§ What is expected:
Extract each line of the records below that contains the word "shamt".

§ Given records:
theorem sra (rd rt : RegIdx) (shamt : BitVec 5) : Statement (.sra rd rt shamt) := by
  refine ⟨?_, ?_⟩
  · show rWord 0x00#6 0#5 rt rd shamt 0x03#6 &&& rWord 0x3F#6 0x0#5 0x0#5 0x0#5 0x0#5 0x3F#6 = _
    rw [rWord_and]; simp only [BitVec.and_zero]; rfl
  · show rWord 0x00#6 0#5 rt rd shamt 0x03#6 &&& rWord 0x3F#6 0x0#5 0x1F#5 0x1F#5 0x1F#5 0x3F#6 = _
    rw [rWord_and]; simp only [and_ones5]; rfl

theorem sllv (rd rt rs : RegIdx) : Statement (.sllv rd rt rs) := by
  refine ⟨?_, ?_⟩
  · show rWord 0x00#6 rs rt rd 0#5 0x04#6 &&& rWord 0x3F#6 0x0#5 0x0#5 0x0#5 0x0#5 0x3F#6 = _
    rw [rWord_and]; simp only [BitVec.and_zero]; rfl
  · show rWord 0x00#6 rs rt rd 0#5 0x04#6 &&& rWord 0x3F#6 0x1F#5 0x1F#5 0x1F#5 0x0#5 0x3F#6 = _
    rw [rWord_and]; simp only [and_ones5]; rfl

theorem srlv (rd rt rs : RegIdx) : Statement (.srlv rd rt rs) := by
  refine ⟨?_, ?_⟩
  · show rWord 0x00#6 rs rt rd 0#5 0x06#6 &&& rWord 0x3F#6 0x0#5 0x0#5 0x0#5 0x0#5 0x3F#6 = _
    rw [rWord_and]; simp only [BitVec.and_zero]; rfl
  · show rWord 0x00#6 rs rt rd 0#5 0x06#6 &&& rWord 0x3F#6 0x1F#5 0x1F#5 0x1F#5 0x0#5 0x3F#6 = _
    rw [rWord_and]; simp only [and_ones5]; rfl

theorem srav (rd rt rs : RegIdx) : Statement (.srav rd rt rs) := by
  refine ⟨?_, ?_⟩
  · show rWord 0x00#6 rs rt rd 0#5 0x07#6 &&& rWord 0x3F#6 0x0#5 0x0#5 0x0#5 0x0#5 0x3F#6 = _
    rw [rWord_and]; simp only [BitVec.and_zero]; rfl
  · show rWord 0x00#6 rs rt rd 0#5 0x07#6 &&& rWord 0x3F#6 0x1F#5 0x1F#5 0x1F#5 0x0#5 0x3F#6 = _
    rw [rWord_and]; simp only [and_ones5]; rfl

theorem addi (rt rs : RegIdx) (imm16 : BitVec 16) : Statement (.addi rt rs imm16) := by
  refine ⟨?_, ?_⟩
  · show iWord 0x08#6 rs rt imm16 &&& iWord 0x3F#6 0x0#5 0x0#5 0x0#16 = _
    rw [iWord_and]; simp only [BitVec.and_zero]; rfl
  · show iWord 0x08#6 rs rt imm16 &&& iWord 0x3F#6 0x1F#5 0x1F#5 0xFFFF#16 = _
    rw [iWord_and]; simp only [and_ones16, and_ones5]; rfl

theorem addiu (rt rs : RegIdx) (imm16 : BitVec 16) : Statement (.addiu rt rs imm16) := by
  refine ⟨?_, ?_⟩
  · show iWord 0x09#6 rs rt imm16 &&& iWord 0x3F#6 0x0#5 0x0#5 0x0#16 = _
    rw [iWord_and]; simp only [BitVec.and_zero]; rfl
  · show iWord 0x09#6 rs rt imm16 &&& iWord 0x3F#6 0x1F#5 0x1F#5 0xFFFF#16 = _
    rw [iWord_and]; simp only [and_ones16, and_ones5]; rfl

theorem slti (rt rs : RegIdx) (imm16 : BitVec 16) : Statement (.slti rt rs imm16) := by
  refine ⟨?_, ?_⟩
  · show iWord 0x0A#6 rs rt imm16 &&& iWord 0x3F#6 0x0#5 0x0#5 0x0#16 = _
    rw [iWord_and]; simp only [BitVec.and_zero]; rfl
  · show iWord 0x0A#6 rs rt imm16 &&& iWord 0x3F#6 0x1F#5 0x1F#5 0xFFFF#16 = _
    rw [iWord_and]; simp only [and_ones16, and_ones5]; rfl

theorem sltiu (rt rs : RegIdx) (imm16 : BitVec 16) : Statement (.sltiu rt rs imm16) := by
  refine ⟨?_, ?_⟩
  · show iWord 0x0B#6 rs rt imm16 &&& iWord 0x3F#6 0x0#5 0x0#5 0x0#16 = _
    rw [iWord_and]; simp only [BitVec.and_zero]; rfl
  · show iWord 0x0B#6 rs rt imm16 &&& iWord 0x3F#6 0x1F#5 0x1F#5 0xFFFF#16 = _
    rw [iWord_and]; simp only [and_ones16, and_ones5]; rfl

theorem andi (rt rs : RegIdx) (imm16 : BitVec 16) : Statement (.andi rt rs imm16) := by
  refine ⟨?_, ?_⟩
  · show iWord 0x0C#6 rs rt imm16 &&& iWord 0x3F#6 0x0#5 0x0#5 0x0#16 = _
    rw [iWord_and]; simp only [BitVec.and_zero]; rfl
  · show iWord 0x0C#6 rs rt imm16 &&& iWord 0x3F#6 0x1F#5 0x1F#5 0xFFFF#16 = _
    rw [iWord_and]; simp only [and_ones16, and_ones5]; rfl

theorem ori (rt rs : RegIdx) (imm16 : BitVec 16) : Statement (.ori rt rs imm16) := by
  refine ⟨?_, ?_⟩
  · show iWord 0x0D#6 rs rt imm16 &&& iWord 0x3F#6 0x0#5 0x0#5 0x0#16 = _
    rw [iWord_and]; simp only [BitVec.and_zero]; rfl
  · show iWord 0x0D#6 rs rt imm16 &&& iWord 0x3F#6 0x1F#5 0x1F#5 0xFFFF#16 = _
    rw [iWord_and]; simp only [and_ones16, and_ones5]; rfl

theorem xori (rt rs : RegIdx) (imm16 : BitVec 16) : Statement (.xori rt rs imm16) := by
  refine ⟨?_, ?_⟩
  · show iWord 0x0E#6 rs rt imm16 &&& iWord 0x3F#6 0x0#5 0x0#5 0x0#16 = _
    rw [iWord_and]; simp only [BitVec.and_zero]; rfl
  · show iWord 0x0E#6 rs rt imm16 &&& iWord 0x3F#6 0x1F#5 0x1F#5 0xFFFF#16 = _
    rw [iWord_and]; simp only [and_ones16, and_ones5]; rfl

theorem lui (rt : RegIdx) (imm16 : BitVec 16) : Statement (.lui rt imm16) := by
  refine ⟨?_, ?_⟩
  · show iWord 0x0F#6 0#5 rt imm16 &&& iWord 0x3F#6 0x0#5 0x0#5 0x0#16 = _
    rw [iWord_and]; simp only [BitVec.and_zero]; rfl
  · show iWord 0x0F#6 0#5 rt imm16 &&& iWord 0x3F#6 0x0#5 0x1F#5 0xFFFF#16 = _
    rw [iWord_and]; simp only [and_ones16, and_ones5]; rfl

theorem mult (rs rt : RegIdx) : Statement (.mult rs rt) := by
  refine ⟨?_, ?_⟩
  · show rWord 0x00#6 rs rt 0#5 0#5 0x18#6 &&& rWord 0x3F#6 0x0#5 0x0#5 0x0#5 0x0#5 0x3F#6 = _
    rw [rWord_and]; simp only [BitVec.and_zero]; rfl
  · show rWord 0x00#6 rs rt 0#5 0#5 0x18#6 &&& rWord 0x3F#6 0x1F#5 0x1F#5 0x0#5 0x0#5 0x3F#6 = _
    rw [rWord_and]; simp only [and_ones5]; rfl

§ Exercise output:
theorem sra (rd rt : RegIdx) (shamt : BitVec 5) : Statement (.sra rd rt shamt) := by
  · show rWord 0x00#6 0#5 rt rd shamt 0x03#6 &&& rWord 0x3F#6 0x0#5 0x0#5 0x0#5 0x0#5 0x3F#6 = _
  · show rWord 0x00#6 0#5 rt rd shamt 0x03#6 &&& rWord 0x3F#6 0x0#5 0x1F#5 0x1F#5 0x1F#5 0x3F#6 = _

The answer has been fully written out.